-- ==== Sys2Proof/Machine/Sync.lean ====
section
/-! DEFINITION. Fences, waiting on a word, groups and the hardware barrier (R132, R215-R222).
-/

namespace Sys2Proof.Machine

/-! ## Fences (R132, R215) -/

/-- R132: what a fence orders: BS is a release, BL an acquire, at its scope. -/
def State.fenced (s : State) (scope : Nat) (bl bs : Bool) : Except Stop State :=
  andThen (if bs then s.release scope else .ok s) (fun s => if bl then s.acquire scope else .ok s)

/-- R132: whether a copy command of the thread still has a group or its completion word to perform. -/
def State.copyBusy (s : State) : Bool := s.thr.cmds.any (fun c => c.committed && !c.done)

/-- R132, R215: orders the thread's accesses and engine commands at a scope. -/
def execFence (scope : BitVec 2) (bl bs e : BitVec 1) (s : State) : Host.Outcome State Fault Refusal :=
  issue { held := true, again := some .fence } noEarly
    (fun s =>
      match (if e = 1 then oldestFault s.thr.cmds (fun _ => true) else none) with
      | some c => .trap s causeEngfault c.ticket
      | none =>
        if (e = 1 ∧ s.copyBusy) ∨ (bs = 1 ∧ s.thr.unacked ≠ 0) then .wait (s.parkAs .fence 0 0 0 e.toNat)
        else Res.after s (s.fenced scope.toNat (bl == 1) (bs == 1)) State.advance) s

/-! ## waitw (R216, R217) -/

/-- R216: n of the size field. -/
def waitBytes (z : BitVec 1) : Nat := if z = 0 then 4 else 8

/-- R216: whether the condition holds of the word and of X[B]. -/
def waitMet (c v b : Nat) : Bool :=
  match c with
  | 0 => v == b
  | 1 => v != b
  | 2 => decide (v < b)
  | _ => decide (b ≤ v)

/-- R217: where the word is read: a TRK page of this package through the ring's cache, with the line joined in S, but never from an
orphaned L1 line; any other at its home. -/
def State.waitAt (s : State) (va : Nat) (m : Mapped) (n : Nat) : Except Stop (List Byte × State) :=
  match m.coh, s.place m.pa with
  | .trk, .hbm _ => s.cachedRead s.engineWho va m n
  | _, _ => s.homeRead m.pa n

/-- R100, R217: where a piece of the word lies: a TRK line that the ring's cache holds needs no translation. -/
def State.waitReach (s : State) (va : Nat) : Except Stop (Mapped × State) :=
  match s.lineHit s.who s.smode (!s.isHead) .load va with
  | some m =>
    match m.coh, s.place m.pa with
    | .trk, .hbm _ => s.reach .gather .load va
    | _, _ => s.trans .gather .load va
  | none => s.trans .gather .load va

/-- R217: the pieces of the word, each where it is current for its page's attribute. -/
def State.waitPieces (s : State) : List (Nat × Nat) → Except Stop (List Byte × State)
  | [] => .ok ([], s)
  | (va, n) :: r =>
    match s.waitReach va with
    | .error e => .error e
    | .ok (m, s) =>
      match s.waitAt va m n with
      | .error e => .error (respond m.page .load va e)
      | .ok (bs, s) =>
        match ((s.noteLoaded va n m).squashOutdated va bs).waitPieces r with
        | .error e => .error e
        | .ok (more, s) => .ok (bs ++ more, s)

/-- R217: reads the word where it is current for the page's attribute. -/
def State.waitRead (s : State) (ea : Dword) (n : Nat) : Except Stop (Nat × State) :=
  match s.resolve .load ea n n with
  | .error e => .error e
  | .ok (.global va) =>
    match s.waitPieces (pieces 2 va n) with
    | .error e => .error e
    | .ok (bs, s) => .ok (leNat (s.seen va bs), s)
  | .ok t => .ok (leNat (s.lsSeen t n), s)

/-- How one read of a waitw ends. -/
inductive WaitEnd where
  | met (s : State)
  | late (s : State)
  | more (s : State)
  | stop (e : Stop)

/-- R216: one turn of the loop: success is an acquire at scope SYS. -/
def State.waitTurn (s : State) (ea b : Dword) (c n : Nat) : WaitEnd :=
  match s.waitRead ea n with
  | .error .wait => .more s
  | .error (.queue q) => .more (s.queueUp q)
  | .error e => .stop e
  | .ok (v, t) =>
    if waitMet c v (b.toNat % 2 ^ (8 * n)) then
      match t.acquire 3 with
      | .ok t => .met t
      | .error .wait => .more s
      | .error (.queue q) => .more (s.queueUp q)
      | .error e => .stop e
    else if t.limitPassed t.thr.wtime then .late t
    else .more t

/-- R216: parks the head until a memory word meets a condition or the limit passes. -/
def execWaitw (d a b : Reg) (c : BitVec 2) (z : BitVec 1) (s : State) : Host.Outcome State Fault Refusal :=
  issue { held := true, reads := [.x a, .x b], writes := [.x d] } noEarly
    (fun s =>
      match s.waitTurn (s.rx a) (s.rx b) c.toNat (waitBytes z) with
      | .met t => .done (t.wx d 0).advance
      | .late t => .done (t.wx d 1).advance
      | .more t => .wait (t.parkAs .waitw d (s.rx a) (s.rx b) (c.toNat * 16 + waitBytes z))
      | .stop e => Res.ofStop s e) s

/-- R217: the parked waitw reads its word again. -/
def State.waitAgain (s : State) (p : Park) : State :=
  match s.waitTurn p.a p.b (p.c / 16) (p.c % 16) with
  | .met t => (s.parkedCmask p.d).getD (t.finishParked p.d 0)
  | .late t => (s.parkedCmask p.d).getD (t.finishParked p.d 1)
  | .more t => t
  | .stop (.memerr pa) => s.memoryError pa
  | .stop e =>
    match Res.ofStop { s with cpu := { s.cpu with park := none } } e with
    | .trap t c i => t.raise c i
    | _ => s

/-- R217: a parked waitw re-reads its word. -/
def execWaitwReread (s : State) : Host.Outcome State Fault Refusal :=
  match s.cpu.park with
  | some p => if p.kind = .waitw then .next (s.present.waitAgain p) else noOccurrence s
  | none => noOccurrence s

/-- R216: a parked waitw reaches its limit: a last read decides, success first. -/
def execWaitwTimeout (s : State) : Host.Outcome State Fault Refusal :=
  match s.cpu.park with
  | some p => if p.kind = .waitw ∧ s.limitPassed s.thr.wtime then .next (s.present.waitAgain p) else noOccurrence s
  | none => noOccurrence s

/-! ## Groups (R219-R222) -/

/-- The thread as a member of groups. -/
def State.member (s : State) : Nat × Nat := (s.thr.lid, s.thr.tix)

/-- R220: joins a group. -/
def execGjoin (d a : Reg) (s : State) : Host.Outcome State Fault Refusal :=
  issue { held := true, reads := [.x a], writes := [.x d] } noEarly
    (fun s =>
      let id := (s.rx a).toNat
      let st := groupJoinStatus s.host.groups id s.thr.asid s.member
      let t := if st = 0 then { s with host := { s.host with groups := groupJoin s.host.groups id s.thr.asid s.member } } else s
      .done (t.wx d (BitVec.ofNat 64 st)).advance) s

/-- R220, R221: whether a thread is a member of a group. -/
def isMember (l : List Group) (id : Nat) (m : Nat × Nat) : Bool :=
  match groupFind l id with
  | some g => g.members.contains m
  | none => false

/-- R220: leaves a group. -/
def execGleave (d a : Reg) (s : State) : Host.Outcome State Fault Refusal :=
  issue { held := true, reads := [.x a], writes := [.x d] } noEarly
    (fun s =>
      let id := (s.rx a).toNat
      if 64 ≤ id then .done (s.wx d 2).advance
      else if !isMember s.host.groups id s.member then .done (s.wx d 1).advance
      else .done (State.advance (State.wx { s with host := { s.host with groups := groupLeave s.cyc s.host.groups id s.member } } d 0))) s

/-- R221: arrival, with the last cycle of the limit if there is one; the last arrival completes the instance. -/
def groupArrive (cyc : Nat) (l : List Group) (id : Nat) (m : Nat × Nat) (limit : Option Nat) : List Group :=
  l.map (fun (g : Group) =>
    if g.id = id then
      Group.settle cyc
        { g with arrived := addNew m g.arrived, limits := g.limits.filter (fun x => x.1 != m) ++ (limit.map (fun n => (m, n))).toList }
    else g)

/-- R221, R222: withdrawal from the arrived set. -/
def groupWithdraw (l : List Group) (id : Nat) (m : Nat × Nat) : List Group :=
  l.map (fun (g : Group) => if g.id = id then { g with arrived := g.arrived.filter (fun x => x != m) } else g)

/-- R221: whether a member's instance has completed and its gbar has still to return. -/
def groupReleased (l : List Group) (id : Nat) (m : Nat × Nat) : Bool :=
  match groupFind l id with
  | some g => g.release.contains m
  | none => false

/-- R221: a member's gbar returns. -/
def groupReturn (l : List Group) (id : Nat) (m : Nat × Nat) : List Group :=
  (l.map (fun (g : Group) => if g.id = id then { g with release := g.release.filter (fun x => x != m) } else g)).filter
    (fun g => !(g.members.isEmpty && g.release.isEmpty))

/-- R221: the last cycle of the limit X[B], none for no limit. -/
def State.gbarLimit (s : State) (lim : Dword) : Option Nat := if lim = 0 then none else some (s.cyc + lim.toNat)

/-- R221: arrives at a group barrier, a release at scope PKG, and waits. An X[D] outside the create mask, which every outcome
writes, is a CMASK before the arrival (R29, log entry 17). -/
def execGbar (d a b : Reg) (s : State) : Host.Outcome State Fault Refusal :=
  issue { held := true, reads := [.x a, .x b], writes := [.x d] } noEarly
    (fun s =>
      let id := (s.rx a).toNat
      if 64 ≤ id ∨ !isMember s.host.groups id s.member then .done (s.wx d 2).advance
      else match s.cmaskOf [.x d] with
        | some r => .trap s causeCmask (BitVec.ofNat 64 r)
        | none =>
          match s.release 2 with
          | .error e => Res.ofStop s e
          | .ok t =>
            let gs := groupArrive t.cyc t.host.groups id s.member (s.gbarLimit (s.rx b))
            .wait (State.parkAs { t with host := { t.host with groups := gs } } .gbar d (s.rx a) (s.rx b) id)) s

/-- R221: the gbar parked in the focused slot returns, an acquire at scope PKG having been performed. -/
def State.gbarEnd (s : State) (p : Park) (groups : List Group) (v : Dword) : State :=
  match State.acquire { s with host := { s.host with groups := groups } } 2 with
  | .error e => s.orStop e
  | .ok t => t.finishParked p.d v

/-- R221: the parked gbar of the focused thread returns 0 once its instance has completed. -/
def State.gbarReturn (s : State) (p : Park) : State := s.gbarEnd p (groupReturn s.host.groups p.c s.member) 0

/-- R221: the return of a completed gbar. -/
def execGbarComplete (group : Nat) (s : State) : Host.Outcome State Fault Refusal :=
  match s.cpu.park with
  | some p =>
    if p.kind = .gbar ∧ p.c = group ∧ groupReleased s.host.groups group s.member then .next (s.gbarReturn p)
    else noOccurrence s
  | none => noOccurrence s

/-- R221: a parked gbar whose instance has not completed times out: withdrawn, X[D] := 1, and the acquire of R138. -/
def execGbarTimeout (s : State) : Host.Outcome State Fault Refusal :=
  match s.cpu.park with
  | some p =>
    if p.kind = .gbar ∧ !groupReleased s.host.groups p.c s.member ∧ s.limitPassed p.b then
      .next (s.gbarEnd p (groupWithdraw s.host.groups p.c s.member) 1)
    else noOccurrence s
  | none => noOccurrence s

end Sys2Proof.Machine
end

#####

*Work to be completed*.
When you answer, output each line of the data exactly as given, from its first line up to and including the one with "match s.lineHit s.who".

*Output of the exercise*.
-- ==== Sys2Proof/Machine/Sync.lean ====
section
/-! DEFINITION. Fences, waiting on a word, groups and the hardware barrier (R132, R215-R222).
-/

namespace Sys2Proof.Machine

/-! ## Fences (R132, R215) -/

/-- R132: what a fence orders: BS is a release, BL an acquire, at its scope. -/
def State.fenced (s : State) (scope : Nat) (bl bs : Bool) : Except Stop State :=
  andThen (if bs then s.release scope else .ok s) (fun s => if bl then s.acquire scope else .ok s)

/-- R132: whether a copy command of the thread still has a group or its completion word to perform. -/
def State.copyBusy (s : State) : Bool := s.thr.cmds.any (fun c => c.committed && !c.done)

/-- R132, R215: orders the thread's accesses and engine commands at a scope. -/
def execFence (scope : BitVec 2) (bl bs e : BitVec 1) (s : State) : Host.Outcome State Fault Refusal :=
  issue { held := true, again := some .fence } noEarly
    (fun s =>
      match (if e = 1 then oldestFault s.thr.cmds (fun _ => true) else none) with
      | some c => .trap s causeEngfault c.ticket
      | none =>
        if (e = 1 ∧ s.copyBusy) ∨ (bs = 1 ∧ s.thr.unacked ≠ 0) then .wait (s.parkAs .fence 0 0 0 e.toNat)
        else Res.after s (s.fenced scope.toNat (bl == 1) (bs == 1)) State.advance) s

/-! ## waitw (R216, R217) -/

/-- R216: n of the size field. -/
def waitBytes (z : BitVec 1) : Nat := if z = 0 then 4 else 8

/-- R216: whether the condition holds of the word and of X[B]. -/
def waitMet (c v b : Nat) : Bool :=
  match c with
  | 0 => v == b
  | 1 => v != b
  | 2 => decide (v < b)
  | _ => decide (b ≤ v)

/-- R217: where the word is read: a TRK page of this package through the ring's cache, with the line joined in S, but never from an
orphaned L1 line; any other at its home. -/
def State.waitAt (s : State) (va : Nat) (m : Mapped) (n : Nat) : Except Stop (List Byte × State) :=
  match m.coh, s.place m.pa with
  | .trk, .hbm _ => s.cachedRead s.engineWho va m n
  | _, _ => s.homeRead m.pa n

/-- R100, R217: where a piece of the word lies: a TRK line that the ring's cache holds needs no translation. -/
def State.waitReach (s : State) (va : Nat) : Except Stop (Mapped × State) :=
  match s.lineHit s.who s.smode (!s.isHead) .load va with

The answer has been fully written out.